Costco, Safeway and Arco are all at $3.869 for diesel.


----------



## Merc6 (Jun 8, 2013)

Not bad, $3.75 is what I got 93 for. Can't wait to see what happens when you are lined up with trucks at a rest stop fueling up.


----------



## Roccityroller (Jul 7, 2013)

Merc6 said:


> Not bad, $3.75 is what I got 93 for. Can't wait to see what happens when you are lined up with trucks at a rest stop fueling up.


Photo op

Sent from AutoGuide.com Free App


----------



## spacedout (Dec 7, 2010)

They have gas station attendants at costco? learn something new everyday.


----------



## Rocky87 (Apr 28, 2013)

Lol that happened at my job filling a new one up for a test drive haha a woman ran up to me to let me know I was getting the wrong fuel until I explained. What kind of mileage are you getting out of it


----------



## trevor_geiger (Nov 29, 2012)

Haha I bet he was confused for the rest of the day. Nice story and have fun on your trip.


----------



## gulfcoastguy (Feb 21, 2013)

Mikeske said:


> Since my wife and I are going on a road trip this weekend to Portland I decided to fuel up our Cruze Diesel. I get lined up at Costco and get lined up when a gasoline pump opens up without a green hose. I let the car behind me go, then the next patron leaves and it has a green hose. I go for it and start the process and stick in the green hose when the attendant comes running over and tries to stop me from using diesel thinking I had a gasoline powered car. I explain that the Cruze is now offered as a diesel and show him the green diesel fuel cap and he is a bit worried until after I pay for the fuel and get in the car and start and I smile and say have a nice day. When he heard the clatter from start up he then knew that Chevrolet now offers a diesel and that there are Cruze's with diesel out in the wild......:vader1:


Warning! Don't depend on the green hose being diesel. When somebody drives off with one they are frequently repaired with what is availible. There is no nationwide standard for color versus fuel. I usually use one particular fuel station where the hoses on the diesel pump are diesel only. A bonus is that it happens to be the cheapest in the county($3.39 wenesday)


----------



## iKermit (Dec 13, 2010)

I once tried to help a girl out who was about to put Diesel in it, i warned that she is at the wrong pump and she thought i was hitting on her and she told me "I know what i'm doing" and smiled. So... I kind of said something like right or if you say so..
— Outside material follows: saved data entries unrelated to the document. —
-- ==== Sys2Proof/Machine/StoreEvents.lean ====
section
/-! DEFINITION. The store events: SAVE_PAGE_PROGRAMMED, SAVE_VERIFY_END (R170, R171), ERASE_PAGE_ERASED (R172). -/

namespace Sys2Proof.Machine

open Sys2Proof

/-- SAVE_PAGE_PROGRAMMED on the state: the page in hand of a save is done. -/
def State.savePage (defects : PageDefects) (s : State) : State :=
  match s.cs.state.savingPage with
  | none => s
  | some page => s.pageSaved page defects

/-- SAVE_PAGE_PROGRAMMED. -/
def execSavePageProgrammed (defects : PageDefects) (s : State) : Host.Outcome State Fault Refusal :=
  .next (s.event (fun s => s.cs.state.savingPage.isSome) (State.savePage defects))

/-- SAVE_VERIFY_END: only after page 31 is programmed. -/
def execSaveVerifyEnd (s : State) : Host.Outcome State Fault Refusal :=
  .next (s.event (fun s => s.cs.state.verifying) State.endVerify)

/-- The end of an erase (R172): a software reset with the factory defaults as the configuration and the lock flag
clear; last result and response are those of ERASE-STORE. -/
def State.endErase (s : State) : State :=
  let t := ({ s with cfg := factoryConfig, cs := { s.cs with lock := false } } : State).restart
  t.answer 0x82 Reply.ok

/-- ERASE_PAGE_ERASED on the state: the page in hand of an erase is done; page 31 is the last. -/
def State.erasePage (defects : PageDefects) (s : State) : State :=
  match s.cs.state.erasingPage with
  | none => s
  | some page =>
    let t := s.pageErased page defects
    if page + 1 < pageCount then t else t.endErase

/-- ERASE_PAGE_ERASED. -/
def execErasePageErased (defects : PageDefects) (s : State) : Host.Outcome State Fault Refusal :=
  .next (s.event (fun s => s.cs.state.erasingPage.isSome) (State.erasePage defects))

end Sys2Proof.Machine
end

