/-- A flash time (R73): clamped to 100 to 1000, and in between rounded down to a multiple of 10. -/
def FlashTimeTaken (written stored : Nat) : Prop :=
  (written < 100 → stored = 100) ∧ (1000 < written → stored = 1000) ∧
    (100 ≤ written → written ≤ 1000 → stored ≤ written ∧ written < stored + 10 ∧ stored % 10 = 0)

/-- The FLASH entry (R73). -/
def FlashCfg.Taken (f : FlashCfg) (bytes : List Byte) : Prop :=
  ∃ n0 n1 f0 f1 fast sync tick : Byte,
    bytes = [n0, n1, f0, f1, fast, sync, tick] ∧
    FlashTimeTaken (n0.toNat + 256 * n1.toNat) f.onTime ∧ FlashTimeTaken (f0.toNat + 256 * f1.toNat) f.offTime ∧
    fast = (if f.fast then 1 else 0) ∧ sync = (if f.sync then 1 else 0) ∧
    tick = (match f.tick with
      | .off => 0
      | .pulse => 1
      | .follow => 2)

/-- A GAUGE entry (R87, R88). That a flag bit beyond the four refuses it is log 16. -/
def GaugeCfg.Taken (g : GaugeCfg) (bytes : List Byte) : Prop :=
  ∃ flags sender drive o0 o1 short damping v0 v1 hold senders drives w0 w1 hysteresis delay lamp priority : Byte,
    bytes = [flags, sender, drive, o0, o1, short, damping, v0, v1, hold, senders, drives, w0, w1, hysteresis, delay, lamp,
      priority] ∧
    flags.toNat < 16 ∧ g.enable = flags.getLsbD 0 ∧ g.rangeHigh = flags.getLsbD 1 ∧
    g.warnEnable = flags.getLsbD 2 ∧ g.warnAbove = flags.getLsbD 3 ∧
    g.sender.val = sender.toNat ∧ g.drive.val = drive.toNat ∧
    g.openThr = o0.toNat + 256 * o1.toNat ∧ 900 ≤ g.openThr ∧ g.openThr ≤ 999 ∧
    g.shortThr = short.toNat ∧ g.shortThr ≤ 100 ∧ g.damping = damping.toNat ∧
    g.stabilised = v0.toNat + 256 * v1.toNat ∧ 2000 ≤ g.stabilised ∧ g.stabilised ≤ 12000 ∧
    g.holdTime = hold.toNat ∧
    g.senderPoints = senders.toNat ∧ 2 ≤ g.senderPoints ∧ g.senderPoints ≤ 12 ∧
    g.drivePoints = drives.toNat ∧ 2 ≤ g.drivePoints ∧ g.drivePoints ≤ 8 ∧
    g.warnThr = w0.toNat + 256 * w1.toNat ∧ g.warnThr ≤ 1000 ∧
    g.hysteresis = hysteresis.toNat ∧ g.hysteresis ≤ 200 ∧ g.warnDelay = delay.toNat ∧
    g.warnCircuit.val = lamp.toNat ∧ g.warnPriority = priority.toNat ∧ g.warnPriority ≤ 15

/-- A curve point, with x at most `greatest` (R110). -/
def Point.Taken (greatest : Nat) (p : Point) (bytes : List Byte) : Prop :=
  ∃ x0 x1 y0 y1 : Byte, bytes = [x0, x1, y0, y1] ∧ p.x = x0.toNat + 256 * x1.toNat ∧ p.x ≤ greatest ∧
    p.y = y0.toNat + 256 * y1.toNat ∧ p.y ≤ 1000

/-- The FAN entry (R117): the steps in use strictly ascending, the others within their range. -/
def FanCfg.Taken (f : FanCfg) (bytes : List Byte) : Prop :=
  ∃ count a0 a1 b0 b1 c0 c1 d0 d1 s0 s1 r0 r1 q0 q1 : Byte,
    bytes = [count, a0, a1, b0, b1, c0, c1, d0, d1, s0, s1, r0, r1, q0, q1] ∧
    f.count = count.toNat ∧ 1 ≤ f.count ∧ f.count ≤ 4 ∧
    f.steps[0] = a0.toNat + 256 * a1.toNat ∧ f.steps[1] = b0.toNat + 256 * b1.toNat ∧
    f.steps[2] = c0.toNat + 256 * c1.toNat ∧ f.steps[3] = d0.toNat + 256 * d1.toNat ∧
    (∀ i : Fin 4, 1 ≤ f.steps[i] ∧ f.steps[i] ≤ 1000) ∧
    (∀ i j : Fin 4, i < j → j.val < f.count → f.steps[i] < f.steps[j]) ∧
    f.start = s0.toNat + 256 * s1.toNat ∧ 100 ≤ f.start ∧ f.start ≤ 1000 ∧
    f.rate = r0.toNat + 256 * r1.toNat ∧ 10 ≤ f.rate ∧ f.rate ≤ 1000 ∧
    f.stall = q0.toNat + 256 * q1.toNat ∧ f.stall ≤ 3000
Next thing you know right when she turned on her car it died. She thought i would go and help but i drove away like a boss laughing.


----------



## Aussie (Sep 16, 2012)

gulfcoastguy said:


> Warning! Don't depend on the green hose being diesel. When somebody drives off with one they are frequently repaired with what is availible. There is no nationwide standard for color versus fuel. I usually use one particular fuel station where the hoses on the diesel pump are diesel only. A bonus is that it happens to be the cheapest in the county($3.39 wenesday)
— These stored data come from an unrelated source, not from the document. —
/-- R77, R81, R83, R84: when the OFF phase runs out a free clock enters ON; a synced one reads the line and enters ON,
or WAIT-SYNC for at most 2000 ms while it reads low; the rise of the line then brings it to ON, and so does the
timeout, which raises SYNC-FAULT and abandons sync. A rise or a fall in any other state only moves the wire (log 6). A
tick pulse ends with TICK low. That the fast-flash mark stands in WAIT-SYNC is the model's choice (log 15). -/
def Obligations.OffPhaseWaitsForTheLineOrItsTimeout : Prop :=
  ∀ s : State, s.powered = true → s.evaluate = false →
    (∀ due, s.fu.clock = .off → s.fu.phaseDue = some due → due ≤ s.now →
      (s.fu.synced = false → ∃ t, exec .offPhaseExpiry s = .next t ∧ s.EntersOn t) ∧
      (s.fu.synced = true → s.fu.wireLow = false →
        ∃ t, exec .offPhaseExpiry s = .next t ∧ ({ s with fu := { s.fu with lineRead := true } } : State).EntersOn t) ∧
      (s.fu.synced = true → s.fu.wireLow = true →
        exec .offPhaseExpiry s = .next ({ s with
          fu := { s.fu with
            clock := .waitSync
            phaseDue := none
            waitDue := some (s.now + 2000)
            pull := false
            lineRead := false
            tick := if s.cfg.flash.tick = .follow then false else s.fu.tick } } : State).formed)) ∧
    (s.fu.clock = .waitSync → s.fu.synced = true → s.fu.wireLow = true →
      ∃ t, exec .syncLineRise s = .next t ∧
        ({ s with fu := { s.fu with wireLow := false, lineRead := true } } : State).EntersOn t) ∧
    (s.fu.clock ≠ .waitSync ∨ s.fu.synced = false → s.fu.wireLow = true →
      exec .syncLineRise s = .next { s with fu := { s.fu with
        wireLow := false, lineRead := if s.fu.synced = true ∧ s.fu.clock = .on then true else s.fu.lineRead } }) ∧
    (s.fu.clock ≠ .on ∨ s.fu.synced = false → s.fu.wireLow = false →
      exec .syncLineFall s = .next { s with fu := { s.fu with
        wireLow := true, lineRead := if s.fu.synced = true ∧ s.fu.clock = .waitSync then false else s.fu.lineRead } }) ∧
    (∀ due, due ≤ s.now → s.fu.clock = .waitSync → s.fu.waitDue = some due →
      ∃ t, exec .waitSyncTimeout s = .next t ∧
        ({ s with
          fu := { s.fu with synced := false, abandoned := true }
          lp := s.lp.raiseIf .syncFault true } : State).EntersOn t) ∧
    (∀ due, due ≤ s.now → s.fu.tickDue = some due →
      exec .tickPulseEnd s = .next ({ s with fu := { s.fu with tick := false, tickDue := none } } : State).formed)

/-! ### Inputs and bindings (R47 to R59) -/

/-- R47, R48, R50: a sample moves each input's counter and level, a known one by R47 and an UNKNOWN one by R48; the
ignition state is then that of its input. A change of it brings RUN and SETTLING, or PARKED, OFF and no gated demand
(R20, R92, R96, R134); with no debounced change nothing else moves. Each binding that reads a changed input, and each
gated one when the ignition input changed, is evaluated once (R47, R52, R59), and a gated one at ignition off is FALSE
and holds nothing (R58); the flash requests follow (R56). What the bindings then do is `SampleTaken`: a demand placed
in the record of R53, refreshed by R55 or retired, its circuit resolved anew; the flash clock and the lanes follow the
requests (R71, R75, R77); every other demand, list, resolution, circuit, channel and timer stands. -/
def Obligations.SenseSampleDebouncesEveryInput : Prop :=
  ∀ (s : State) (levels : BitVec 12) (due : Nat), s.powered = true → s.evaluate = false →
    s.ibu.sampleDue = some due → due ≤ s.now →
    ∃ t, exec (.senseSample levels) s = .next t ∧ t.ibu.sampleDue = some (s.now + 5) ∧
      (∀ (i : InputId) (pin : Bool), pin = levels.getLsbD i.val →
        (∀ l, (s.ibu.inputs[i]).level = some l →
          (pin = l → t.ibu.inputs[i] = { s.ibu.inputs[i] with counter := 0 }) ∧
          (pin ≠ l → s.cfg.link.debounce ≤ (s.ibu.inputs[i]).counter + 1 → t.ibu.inputs[i] = ⟨some pin, none, 0⟩) ∧
          (pin ≠ l → (s.ibu.inputs[i]).counter + 1 < s.cfg.link.debounce →
            t.ibu.inputs[i] = { s.ibu.inputs[i] with counter := (s.ibu.inputs[i]).counter + 1 })) ∧
        (∀ k, (s.ibu.inputs[i]).level = none →
          k = (if (s.ibu.inputs[i]).last = some pin then (s.ibu.inputs[i]).counter + 1 else 1) →
          (s.cfg.link.debounce ≤ k → t.ibu.inputs[i] = ⟨some pin, none, 0⟩) ∧
          (k < s.cfg.link.debounce → t.ibu.inputs[i] = ⟨none, some pin, k⟩))) ∧
      ((∀ i : InputId, (t.ibu.inputs[i]).level = (s.ibu.inputs[i]).level) →
        t = ({ s with ibu := { s.ibu with
          inputs := t.ibu.inputs, sampleDue := some (s.now + 5) } } : State).formed) ∧
      ((∃ i : InputId, (t.ibu.inputs[i]).level ≠ (s.ibu.inputs[i]).level) →
        (t.ibu.ignition = true ↔
          (t.ibu.inputs[s.cfg.link.ignition]).level = some (s.cfg.link.activeHigh.getLsbD s.cfg.link.ignition.val))) ∧
      (s.ibu.ignition = false → t.ibu.ignition = true → t.sbu.power = .run ∧
        ∀ g : ChannelId, (s.ge[g]).state = .off → (t.ge[g]).state = .settling) ∧
      (s.ibu.ignition = true → t.ibu.ignition = false → t.sbu.power = .parked ∧
        (∀ g : ChannelId, (t.ge[g]).state = .off ∨ (t.ge[g]).state = .disabled) ∧
        (∀ (slot : SlotId) (d : Demand), (t.dt.slots[slot]).demand = some d → d.gated = false)) ∧
      (∀ (n : BindingId) (b : BindingCfg) (touched : Prop), b = s.cfg.bindings[n] →
        (touched ↔ ∃ i : InputId, (t.ibu.inputs[i]).level ≠ (s.ibu.inputs[i]).level ∧
          (b.primary = i ∨ b.second = some i ∨ (b.gated = true ∧ s.cfg.link.ignition = i))) →
        (t.ibu.ignition = s.ibu.ignition ∨ t.ibu.ignition = true →
          (touched → t.Evaluates b s.ibu.bindings[n] t.ibu.bindings[n]) ∧
          (¬ touched → t.ibu.bindings[n] = s.ibu.bindings[n])) ∧
        (s.ibu.ignition = true → t.ibu.ignition = false →
          (b.gated = true → b.enable = true → touched → (s.ibu.bindings[n]).cond ≠ .notEvaluated ∨ t.Known b →
            t.ibu.bindings[n] = ⟨.false, .none⟩) ∧
          (b.gated = false → (∀ (slot : SlotId) (d : Demand), (s.dt.slots[slot]).demand = some d →
              d.source = .binding n → d.gated = false) →
            (touched → t.Evaluates b s.ibu.bindings[n] t.ibu.bindings[n]) ∧
            (¬ touched → t.ibu.bindings[n] = s.ibu.bindings[n])))) ∧
      s.RequestsFollow t ∧ ((∃ i : InputId, (t.ibu.inputs[i]).level ≠ (s.ibu.inputs[i]).level) → s.SampleTaken t) ∧
      t.cfg = s.cfg ∧ t.cs = s.cs ∧ t.now = s.now ∧ t.pending = s.pending ∧ t.powered = true ∧
      t.lp = { s.lp with pending := t.lp.pending } ∧ t.fu.host = s.fu.host ∧ t.fu.wireLow = s.fu.wireLow

/-- R52 to R56: an evaluation of a binding that moves its condition acts by its action: the held item that the action
gives, the demand or the flash request placed, or what was held given up; one that does not move it, or cannot be
made, does nothing. -/
def Obligations.BindingsActByTheirActions : Prop :=
  ∀ (s : State) (n : BindingId) (b : BindingCfg) (old : BindingState) (holds edge : Bool),
    b = s.cfg.bindings[n] → old = s.ibu.bindings[n] →
    (holds = true ↔ s.inputActive b.primary = some b.primaryActive ∧
      (∀ i, b.second = some i → s.inputActive i = some b.secondActive) ∧ (b.gated = true → s.ibu.ignition = true)) →
    edge = (decide (old.cond = .false) && holds) →
    (b.enable = false ∨ ¬ s.Known b ∨ old.cond = (if holds then Condition.true else Condition.false) →
      s.evaluateBinding n = s) ∧
    (b.enable = true → s.Known b → old.cond ≠ (if holds then Condition.true else Condition.false) →
      ∃ t, s.evaluateBinding n = t ∧
        t.ibu.bindings[n] =
          ⟨if holds then Condition.true else Condition.false, b.action.heldAfter edge holds old.held⟩ ∧
        (∀ m : BindingId, m ≠ n → t.ibu.bindings[m] = s.ibu.bindings[m]) ∧
        t.ibu = { s.ibu with bindings := t.ibu.bindings } ∧
        (b.action.atEdge = true → edge = false → t = { s with ibu := { s.ibu with bindings := t.ibu.bindings } }) ∧
        (∀ c : CircuitId, b.action.circuit? = some c → b.action.atEdge = false ∨ edge = true →
          b.action.heldAfter edge holds old.held = .demand →
          (s.dt.keyed (.binding n) c = none → ∀ slot, s.dt.freeSlot = some slot →
            (t.dt.slots[slot]).demand = some ⟨c, .binding n, .on, some b.level, b.priority,
              (if b.action = .timed c then some (s.now + 100 * b.hold) else none), b.gated⟩) ∧
          (∀ (slot : SlotId) (d : Demand), s.dt.keyed (.binding n) c = some (slot, d) → d.circuit = c →
            t.dt.slots[slot] = ⟨(s.dt.slots[slot]).tag, some { d with
              level := some b.level
              priority := b.priority
              expiry := if b.action = .timed c then some (s.now + 100 * b.hold) else none }⟩)) ∧
        (∀ lanes : LaneSet, b.action = .flashWhile lanes ∨ b.action = .flashToggle lanes →
          b.action.atEdge = false ∨ edge = true → b.action.heldAfter edge holds old.held = .request →
          t.fu.requests[n] = some lanes) ∧
        (b.action.heldAfter edge holds old.held = .none →
          (old.held = .demand → ∀ (slot : SlotId) (d : Demand), s.dt.keyed (.binding n) 0 = some (slot, d) →
            t.dt.slots[slot] = ⟨(s.dt.slots[slot]).tag, none⟩) ∧
          (old.held = .request → t.fu.requests[n] = none)) ∧
        t.cfg = s.cfg ∧ t.ge = s.ge ∧ t.sbu = s.sbu ∧ t.cs = s.cs ∧ t.now = s.now ∧ t.fu.host = s.fu.host)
In Australian Service Stations the diesel hose is black and the pump has a clip with a warning on it that you have to push down to release the hose. Guess you could this idiot proofing the diesel fuel?


----------



## Mikeske (Jun 19, 2012)

gulfcoastguy said:


> Warning! Don't depend on the green hose being diesel. When somebody drives off with one they are frequently repaired with what is availible. There is no nationwide standard for color versus fuel. I usually use one particular fuel station where the hoses on the diesel pump are diesel only. A bonus is that it happens to be the cheapest in the county($3.39 wenesday)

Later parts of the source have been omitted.